Une communauté interconnectée
Shelley King, PDG fondatrice de Natural Products Canada, souligne que le lancement et le pilotage de matériel sont facilités dans l'est du pays grâce à la communauté collaborative et étroitement liée de la région. On y voit souvent des entreprises de secteurs différents collaborer, une proximité rendue possible par l'empreinte géographique réduite où "tout le monde semble connaître tout le monde".
Un dense réseau d'incubateurs, d'accélérateurs et d'organismes comme Ocean Supercluster, Volta, Propel ou Innovacorp offre également un solide système de soutien en matière d'espace, de ressources, de mentorat et de réseautage aux startups de technologies de pointe. L'Emera ideaHUB de l'Université Dalhousie en est un parfait exemple, proposant des laboratoires, des conseils pratiques et un accès à des partenariats industriels sans prise de participation.
La courbe d'apprentissage du capital-risque
Malgré ces atouts, l'investissement privé dans les technologies de pointe reste en retrait par rapport à d'autres régions canadiennes. La transition du logiciel au matériel amplifie les défis, notamment en termes d'éducation des investisseurs confrontés à une forte courbe d'apprentissage.
Comme l'explique Talis Apud-Martinez, le modèle standard du SaaS B2B ne fonctionne tout simplement pas pour le matériel. Il faut des investisseurs à l'aise pour évaluer la propriété intellectuelle universitaire, comprendre des fondateurs au profil technique pointu et appréhender les réalités de la mise à l'échelle. Surtout, ils doivent faire preuve de patience, les investissements matériels pouvant prendre 40% plus de temps à mûrir que dans le logiciel.

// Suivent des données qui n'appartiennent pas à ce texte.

-- ==== Sys2Proof/Certificates/Slice0/Obligations.lean ====
section
/-! DEFINITION. The statements for the provers. A command's own effect is stated as the state `e` of `s.close e`: what follows from the state alone (`settle`) has happened to it too; `s.clear` is `s` without the outputs of the step before. -/

open Sys2Proof Sys2Proof.Machine

/-- A step runs the command at the front of the queue; on an empty queue the block idles (a choice of the model, log 1). For every state and command: a step of a state with that command at the front of its queue is the command's effect on the state with the rest of the queue, and a step of a state whose queue is empty answers the state unchanged, which is a choice of the model (log 1). (spec/01 R24) -/
def Obligations.StepRunsTheFrontCommand : Prop :=
  ∀ (s : State) (c : Sys2Proof.Instr) (l : List Sys2Proof.Instr),
    (s.pending = c :: l → Sys2Proof.Machine.step s = Sys2Proof.Machine.exec c { s with pending := l }) ∧
    (s.pending = [] → Sys2Proof.Machine.step s = .next s)

/-- The reset state meets the invariant: a permitted build, no command waiting; it is at rest but for its domains, with every queue DISABLED. The state right after reset has a permitted build and no waiting command; fabric time is 0, every queue is DISABLED, every partition is DISABLED, no memory byte of the gallery is set, the start-up sequence stands at step 1 until the control island runs, and nothing is out but the requests of the domains. (spec/18 R470, spec/18 R471, spec/18 R494, spec/00 R6) -/
def Obligations.ResetStateIsPermitted : Prop :=
  State.Inv State.reset ∧ State.reset.pending = [] ∧ State.reset.time = 0 ∧ (∀ q, (State.reset.q q).st = .disabled) ∧ (∀ p, p < 64 → State.reset.f F.PRT_STAT_STATE p = 0) ∧
    State.reset.gal.cells = [] ∧ State.reset.rst = 0 ∧ State.reset.ops = [] ∧ State.reset.cmds = [] ∧ State.reset.units = [] ∧ State.reset.mreqs = [] ∧
    State.reset.f F.INT_STARTUP_STEP = 1 ∧ State.reset.f F.PWR_STATE_STATE = 0 ∧ State.reset.f F.FLT_FATAL_VALID = 0

/-- Every step keeps the build a permitted one and every waiting command well-formed, and never stops. For every state that meets the invariant: a step answers a next state, whatever command is at the front of the queue, that state meets the invariant too, its build is the same, and its queue is what was left behind the command that ran. (spec/00 R6, spec/18 R471, spec/18 R472) -/
def Obligations.InvIsKeptByEveryStep : Prop :=
  ∀ s : State, s.Inv → ∃ t, Sys2Proof.Machine.step s = .next t ∧ t.Inv ∧ t.b = s.b ∧ t.pending = s.pending.tail

/-- The words of a program's commands: decode of encode is the command, and encode of decode gives the words back. For every header and every body whose fields are in their ranges, of each of the commands of the set: the decoder of revision 4 reads from the encoded words exactly that header and that body; and whatever it reads from a list of words has its fields in their ranges and encodes to those very words, so that every reserved bit is 0 and no two commands share a word. (spec/03 R66, spec/03 R67, spec/03 R70, spec/03 R73, spec/03 R75, spec/03 R76, spec/03 R77, spec/03 R78, spec/03 R79, spec/03 R88, spec/03 R95, spec/03 R99) -/
def Obligations.DecodingIsExact : Prop :=
  (∀ (h : Hdr) (b : Body), h.wf = true → b.wf = true → decodeWords false (encodeCmd h b) = some (h, b)) ∧
  (∀ (ws : List W64) (h : Hdr) (b : Body), decodeWords false ws = some (h, b) → h.wf = true ∧ b.wf = true ∧ encodeCmd h b = ws)

/-- In a state at rest nothing follows a command's own effect, so that its frame is that effect's. For every state at rest, and every state in a reset: the moves that follow from the state alone change nothing, so that a command whose own effect ends in such a state gives exactly that effect; TRST_N there changes the TAP alone and clears the outputs of the step before, and every register, every byte of memory and every queue is as before. (spec/01 R22, spec/18 R472, spec/18 R491) -/
def Obligations.NothingFollowsAtRest : Prop :=
  (∀ s : State, AtRest s ∨ s.rst ≠ 0 → settle s = s) ∧
  (∀ (s : State) (f : State → State), AtRest (f s.clear) ∨ (f s.clear).rst ≠ 0 → s.run f = { f s.clear with b := s.b, pending := s.pending }) ∧
  (∀ s : State, AtRest s ∨ s.rst ≠ 0 → Sys2Proof.Machine.exec .trstN s = .next { s with out := [], tap := ([], 0) })
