/-! ### setRow -/

@[simp] theorem State.setRow_b (n : Nat) (r : PhRow) : (s.setRow n r).b = s.b := rfl
@[simp] theorem State.setRow_pending (n : Nat) (r : PhRow) : (s.setRow n r).pending = s.pending := rfl
@[simp] theorem State.setRow_time (n : Nat) (r : PhRow) : (s.setRow n r).time = s.time := rfl
@[simp] theorem State.setRow_flds (n : Nat) (r : PhRow) : (s.setRow n r).flds = s.flds := rfl
@[simp] theorem State.setRow_out (n : Nat) (r : PhRow) : (s.setRow n r).out = s.out := rfl
@[simp] theorem State.setRow_nid (n : Nat) (r : PhRow) : (s.setRow n r).nid = s.nid := rfl
@[simp] theorem State.setRow_free (n : Nat) (r : PhRow) : (s.setRow n r).free = s.free := rfl
@[simp] theorem State.setRow_qs (n : Nat) (r : PhRow) : (s.setRow n r).qs = s.qs := rfl
@[simp] theorem State.setRow_cmds (n : Nat) (r : PhRow) : (s.setRow n r).cmds = s.cmds := rfl
@[simp] theorem State.setRow_units (n : Nat) (r : PhRow) : (s.setRow n r).units = s.units := rfl
@[simp] theorem State.setRow_pcls (n : Nat) (r : PhRow) : (s.setRow n r).pcls = s.pcls := rfl
@[simp] theorem State.setRow_eds (n : Nat) (r : PhRow) : (s.setRow n r).eds = s.eds := rfl
@[simp] theorem State.setRow_ops (n : Nat) (r : PhRow) : (s.setRow n r).ops = s.ops := rfl
@[simp] theorem State.setRow_mreqs (n : Nat) (r : PhRow) : (s.setRow n r).mreqs = s.mreqs := rfl
@[simp] theorem State.setRow_lreqs (n : Nat) (r : PhRow) : (s.setRow n r).lreqs = s.lreqs := rfl
@[simp] theorem State.setRow_locks (n : Nat) (r : PhRow) : (s.setRow n r).locks = s.locks := rfl
@[simp] theorem State.setRow_lout (n : Nat) (r : PhRow) : (s.setRow n r).lout = s.lout := rfl
@[simp] theorem State.setRow_lcr (n : Nat) (r : PhRow) : (s.setRow n r).lcr = s.lcr := rfl
@[simp] theorem State.setRow_ltx (n : Nat) (r : PhRow) : (s.setRow n r).ltx = s.ltx := rfl
@[simp] theorem State.setRow_lret (n : Nat) (r : PhRow) : (s.setRow n r).lret = s.lret := rfl
@[simp] theorem State.setRow_ltxn (n : Nat) (r : PhRow) : (s.setRow n r).ltxn = s.ltxn := rfl
@[simp] theorem State.setRow_linkOut (n : Nat) (r : PhRow) : (s.setRow n r).linkOut = s.linkOut := rfl
@[simp] theorem State.setRow_lsigs (n : Nat) (r : PhRow) : (s.setRow n r).lsigs = s.lsigs := rfl
@[simp] theorem State.setRow_lpart (n : Nat) (r : PhRow) : (s.setRow n r).lpart = s.lpart := rfl
@[simp] theorem State.setRow_lrx (n : Nat) (r : PhRow) : (s.setRow n r).lrx = s.lrx := rfl
@[simp] theorem State.setRow_lneg (n : Nat) (r : PhRow) : (s.setRow n r).lneg = s.lneg := rfl
@[simp] theorem State.setRow_gmem (n : Nat) (r : PhRow) : (s.setRow n r).gmem = s.gmem := rfl
@[simp] theorem State.setRow_colls (n : Nat) (r : PhRow) : (s.setRow n r).colls = s.colls := rfl
@[simp] theorem State.setRow_colRx (n : Nat) (r : PhRow) : (s.setRow n r).colRx = s.colRx := rfl
@[simp] theorem State.setRow_colN (n : Nat) (r : PhRow) : (s.setRow n r).colN = s.colN := rfl
@[simp] theorem State.setRow_tsync (n : Nat) (r : PhRow) : (s.setRow n r).tsync = s.tsync := rfl
@[simp] theorem State.setRow_gal (n : Nat) (r : PhRow) : (s.setRow n r).gal = s.gal := rfl
@[simp] theorem State.setRow_ph (n : Nat) (r : PhRow) : (s.setRow n r).ph = mset s.ph n r := rfl
@[simp] theorem State.setRow_waits (n : Nat) (r : PhRow) : (s.setRow n r).waits = s.waits := rfl
@[simp] theorem State.setRow_watches (n : Nat) (r : PhRow) : (s.setRow n r).watches = s.watches := rfl
@[simp] theorem State.setRow_sch (n : Nat) (r : PhRow) : (s.setRow n r).sch = s.sch := rfl
@[simp] theorem State.setRow_stns (n : Nat) (r : PhRow) : (s.setRow n r).stns = s.stns := rfl
@[simp] theorem State.setRow_xlt (n : Nat) (r : PhRow) : (s.setRow n r).xlt = s.xlt := rfl
@[simp] theorem State.setRow_flt (n : Nat) (r : PhRow) : (s.setRow n r).flt = s.flt := rfl
@[simp] theorem State.setRow_obs (n : Nat) (r : PhRow) : (s.setRow n r).obs = s.obs := rfl
@[simp] theorem State.setRow_ech (n : Nat) (r : PhRow) : (s.setRow n r).ech = s.ech := rfl
@[simp] theorem State.setRow_pwr (n : Nat) (r : PhRow) : (s.setRow n r).pwr = s.pwr := rfl
@[simp] theorem State.setRow_fw (n : Nat) (r : PhRow) : (s.setRow n r).fw = s.fw := rfl
@[simp] theorem State.setRow_cmt (n : Nat) (r : PhRow) : (s.setRow n r).cmt = s.cmt := rfl
@[simp] theorem State.setRow_prt (n : Nat) (r : PhRow) : (s.setRow n r).prt = s.prt := rfl
@[simp] theorem State.setRow_tap (n : Nat) (r : PhRow) : (s.setRow n r).tap = s.tap := rfl
@[simp] theorem State.setRow_latch (n : Nat) (r : PhRow) : (s.setRow n r).latch = s.latch := rfl
@[simp] theorem State.setRow_cbuf (n : Nat) (r : PhRow) : (s.setRow n r).cbuf = s.cbuf := rfl
@[simp] theorem State.setRow_stall (n : Nat) (r : PhRow) : (s.setRow n r).stall = s.stall := rfl
@[simp] theorem State.setRow_cyc (n : Nat) (r : PhRow) : (s.setRow n r).cyc = s.cyc := rfl
@[simp] theorem State.setRow_irq (n : Nat) (r : PhRow) : (s.setRow n r).irq = s.irq := rfl
@[simp] theorem State.setRow_rr (n : Nat) (r : PhRow) : (s.setRow n r).rr = s.rr := rfl
@[simp] theorem State.setRow_rst (n : Nat) (r : PhRow) : (s.setRow n r).rst = s.rst := rfl
@[simp] theorem State.setRow_f (n : Nat) (r : PhRow) (y : Fld) (j : Nat) : (s.setRow n r).f y j = s.f y j := rfl
@[simp] theorem State.setRow_fb (n : Nat) (r : PhRow) (y : Fld) (j : Nat) : (s.setRow n r).fb y j = s.fb y j := rfl
@[simp] theorem State.setRow_q (n : Nat) (r : PhRow) (k : Nat) : (s.setRow n r).q k = s.q k := rfl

Mais pour ceux prêts à gravir cette courbe d'apprentissage, les récompenses peuvent être de taille. Des success stories mondiales émergent déjà de la région, comme Kraken Robotics qui collabore avec les agences militaires du monde entier pour chasser les mines marines avec ses robots et capteurs de pointe. Avec des entreprises ayant "un potentiel énorme pour améliorer nos vies", le Canada atlantique semble prêt à devenir un leader mondial des technologies de pointe pour peu que les investisseurs soient au rendez-vous.